What needs to be done
From the entries below, copy exactly the lines from the one that contains "R160, R161, over" through the one that contains "none → hostRun", both included, and only those.

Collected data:
+--
-- ==== Sys2Proof/Machine/Flags.lean ====
section
/-! DEFINITION. The status register's fields (R25), the condition bits `cmp` computes (R138) and the test
`br` makes of them (R130). Only `cmp` computes condition bits (R26). -/
namespace Sys2Proof.Machine

/-- ST = x[11] (R25). -/
def State.st (s : State) : Byte := s.readReg Reg.st

/-- H, bit 7 of ST (R25). -/
def haltedBit (st : Byte) : Bool := st.getLsbD 7
/-- P, bit 2 of ST (R25). -/
def positiveBit (st : Byte) : Bool := st.getLsbD 2
/-- N, bit 1 of ST (R25). -/
def negativeBit (st : Byte) : Bool := st.getLsbD 1
/-- Z, bit 0 of ST (R25). -/
def zeroBit (st : Byte) : Bool := st.getLsbD 0

/-- `halted()` (R27). -/
def State.halted (s : State) : Bool := haltedBit s.st

/-- z: the value is 0x00 (R138). -/
def isZero (v : Byte) : Bool := decide (v = 0x00#8)
/-- n: bit 7 of the value (R138). -/
def isNegative (v : Byte) : Bool := v.getLsbD 7
/-- p: the value is not 0x00 and its bit 7 is 0 (R138). -/
def isPositive (v : Byte) : Bool := decide (v ≠ 0x00#8) && !v.getLsbD 7

/-- ST after a compare of `v`: bits 2:0 are p, n, z and bits 7:3 are kept (R138). -/
def comparedStatus (st v : Byte) : Byte :=
  (st &&& 0xF8#8) ||| ((BitVec.ofBool (isPositive v)).setWidth 8 <<< 2) |||
    ((BitVec.ofBool (isNegative v)).setWidth 8 <<< 1) ||| (BitVec.ofBool (isZero v)).setWidth 8

/-- ST after `hlt`: H set, bits 6:0 kept (R145). -/
def haltedStatus (st : Byte) : Byte := st ||| 0x80#8

/-- Whether `br` is taken: mask bit 3, or any of Z, N, P that mask bits 0, 1, 2 select (R130). -/
def branchTaken (mask : Nibble) (st : Byte) : Bool :=
  mask.getLsbD 3 || decide (mask.extractLsb' 0 3 &&& st.extractLsb' 0 3 ≠ 0#3)

end Sys2Proof.Machine
end

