/-- R196, R197, R50: `load` places the payload from the origin on, addresses modulo 65536; where a payload
longer than the address space comes round, the later byte wins; no other byte and no register changes. -/
def Obligations.LoadPlacesPayload : Prop :=
  ∀ (s : State) (hi lo : Byte) (payload : List Byte),
    ∃ t, s.load (hi :: lo :: payload) = .next t ∧
      (∀ k (h : k < payload.length), payload.length ≤ k + 65536 →
        t.readMem (BitVec.ofNat 16 ((hi.toNat * 256 + lo.toNat + k) % 65536)) = payload[k]) ∧
      (∀ addr : Addr, (∀ k, k < payload.length → addr.toNat ≠ (hi.toNat * 256 + lo.toNat + k) % 65536) →
        t.readMem addr = s.readMem addr) ∧
      SameRegisters s t ∧ SameOutside s t

/-- R196: a byte string shorter than 2 bytes is not an image and `load` refuses it. -/
def Obligations.ShortImageIsRefused : Prop :=
  ∀ (s : State) (image : List Byte), image.length < 2 → s.load image = .refused .notAnImage

/-- R198: of two images that cover the same byte the later one wins, and what only the earlier one covers
stays; within one payload longer than the address space the last byte for an address wins (R197). -/
def Obligations.LaterImageWins : Prop :=
  ∀ (s : State) (hi lo hi' lo' : Byte) (first second : List Byte),
    ∃ t, s.loadAll [hi :: lo :: first, hi' :: lo' :: second] = .next t ∧
      (∀ k (h : k < second.length), second.length ≤ k + 65536 →
        t.readMem (BitVec.ofNat 16 ((hi'.toNat * 256 + lo'.toNat + k) % 65536)) = second[k]) ∧
      (∀ k (h : k < first.length), first.length ≤ k + 65536 →
        (∀ j, j < second.length →
          (hi'.toNat * 256 + lo'.toNat + j) % 65536 ≠ (hi.toNat * 256 + lo.toNat + k) % 65536) →
        t.readMem (BitVec.ofNat 16 ((hi.toNat * 256 + lo.toNat + k) % 65536)) = first[k])

/-- R199, R191, R194, R198: images of two bytes or more can all be loaded, and the launch state then has its
registers from `reset()`, whatever was loaded: the origin of an image does not set PC. A byte of memory that
no image covers is the one `reset()` left, and a byte that some image covers is the last one loaded there: of
the last image that covers it, the last byte placed there (R197). The invariant holds if the initial memory
and the Trap Table meet it. That a sequence with a shorter byte string has no launch state is the model's
choice (log 11). -/
def Obligations.LaunchStateIsResetPlusLoads : Prop :=
  ∀ (p : ResetParams) (images : List (List Byte)),
    ((∀ image ∈ images, 2 ≤ image.length) → ∃ t, State.launch p images = .next t) ∧
    ∀ t : State, State.launch p images = .next t →
      (∀ image ∈ images, 2 ≤ image.length) ∧
      t.pc = p.resetPc ∧ SameRegisters (State.resetWith p) t ∧ SameOutside (State.resetWith p) t ∧
      (∀ addr : Addr, (∀ image ∈ images, ¬ Covers image addr) → t.readMem addr = p.memInit.read addr) ∧
      (∀ (before after : List (List Byte)) (image : List Byte) (addr : Addr) (k : Nat)
        (h : k + 2 < image.length),
        images = before ++ image :: after → imageAddr image k = addr.toNat →
        image.length ≤ k + 2 + 65536 → (∀ later ∈ after, ¬ Covers later addr) →
        t.readMem addr = image[k + 2]) ∧
      ((State.resetWith p).Inv → t.Inv)

/-! ### The run -/

/-- R33: the host looks at the latch first, then at the halted flag, then steps. -/
def Obligations.RunFollowsTheHostLoop : Prop :=
  ∀ (k : Nat) (s : State),
    (∀ r, s.fault = some r → hostRun k s = .faulted r) ∧
    (s.fault = none → s.halted = true → hostRun k s = .halted s) ∧
    (∀ t, s.MayStep → step s = .next t → hostRun (k + 1) s = hostRun k t)

/-- R33: once a run has ended it stays as it is: more steps allowed change nothing. -/
def Obligations.EndedRunStaysAsItIs : Prop :=
  ∀ (k m : Nat) (s : State),
    (∀ t, hostRun k s = .halted t → hostRun (k + m) s = .halted t ∧ t.halted = true ∧ t.fault = none) ∧
    (∀ r, hostRun k s = .faulted r → hostRun (k + m) s = .faulted r)

/-- R160, R161, over whole runs: a run that starts with no fault latched and ends faulted ended at a `trap`
whose index is at or beyond the `TRAP_COUNT` the run started with, and the record holds that word. -/
def Obligations.FaultedRunMetABadTrapIndex : Prop :=
  ∀ (k : Nat) (s : State) (r : FaultRecord), s.fault = none → hostRun k s = .faulted r →
    r.cause = .trapIndexOutOfBounds ∧
      ∃ arg n, decodeWord r.word = .trap arg n ∧ s.trapTable.length ≤ n.toNat

/-- Over whole runs: where a run of any length has come to keeps the canonical memory and the Trap Table it
started with (R11, R36, R165). -/
def Obligations.RunKeepsInvariant : Prop :=
  ∀ (k : Nat) (s t : State), s.Inv → (hostRun k s = .halted t ∨ hostRun k s = .running t) →
    t.Inv ∧ t.trapTable = s.trapTable

/-! ### Assembly -/

/-- R93: the two `put`s assembled for the halves of a label put bits 15:8 and 7:0 of its address. A label's
value here is the assembler's cursor, which has no upper bound, and its address is that number modulo 65536:
the model's choice (log 15), which R93 does not speak of. -/
def Obligations.LabelHalvesMakeTheAddress : Prop :=
  ∀ (cursor target : Nat) (a b : RegIdx) (name : Label) (table : List (Label × Nat)),
    labelAddress table name = .ok target →
    ∃ bs bs' hi lo, emitStmt cursor table (.putHigh a name) = .ok bs ∧
      emitStmt cursor table (.putLow b name) = .ok bs' ∧
      decodeBytes bs = .ok (.put a hi, []) ∧ decodeBytes bs' = .ok (.put b lo, []) ∧
      hi.toNat * 256 + lo.toNat = target % 65536

/-- R94, R131: a `br` with mask `m` assembled at `here` for a label bound to `target` within reach decodes to
a `br` of that mask which, executed at `here`, goes to `target` whenever it is taken, by mask bit 3 or by a
selected condition bit, and else goes on behind itself; out of reach it is refused. That `here` and `target`
are cursors without an upper bound, and their addresses these numbers modulo 65536, is the model's choice
(log 15). -/
def Obligations.AssembledBranchReachesItsLabel : Prop :=
  ∀ (here target : Nat) (m : Nibble) (name : Label) (table : List (Label × Nat)),
    labelAddress table name = .ok target →
    (-128 ≤ (target : Int) - here → (target : Int) - here ≤ 127 →
      ∃ bs d, emitStmt here table (.brLabel m name) = .ok bs ∧ decodeBytes bs = .ok (.br m d, []) ∧
        ∀ s : State, s.pc = BitVec.ofNat 16 here →
          ∃ t, exec (.br m d) s.advance = .next t ∧
            (branchTaken m s.st = true → t.pc = BitVec.ofNat 16 target) ∧
            (branchTaken m s.st = false → t.pc = BitVec.ofNat 16 (here + 2))) ∧
    ((target : Int) - here < -128 ∨ 127 < (target : Int) - here →
      emitStmt here table (.brLabel m name) = .error .branchOutOfRange)
end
+--
Result for this exercise
/-- R160, R161, over whole runs: a run that starts with no fault latched and ends faulted ended at a `trap`
whose index is at or beyond the `TRAP_COUNT` the run started with, and the record holds that word. -/
def Obligations.FaultedRunMetABadTrapIndex : Prop :=
  ∀ (k : Nat) (s : State) (r : FaultRecord), s.fault = none → hostRun k s = .faulted r →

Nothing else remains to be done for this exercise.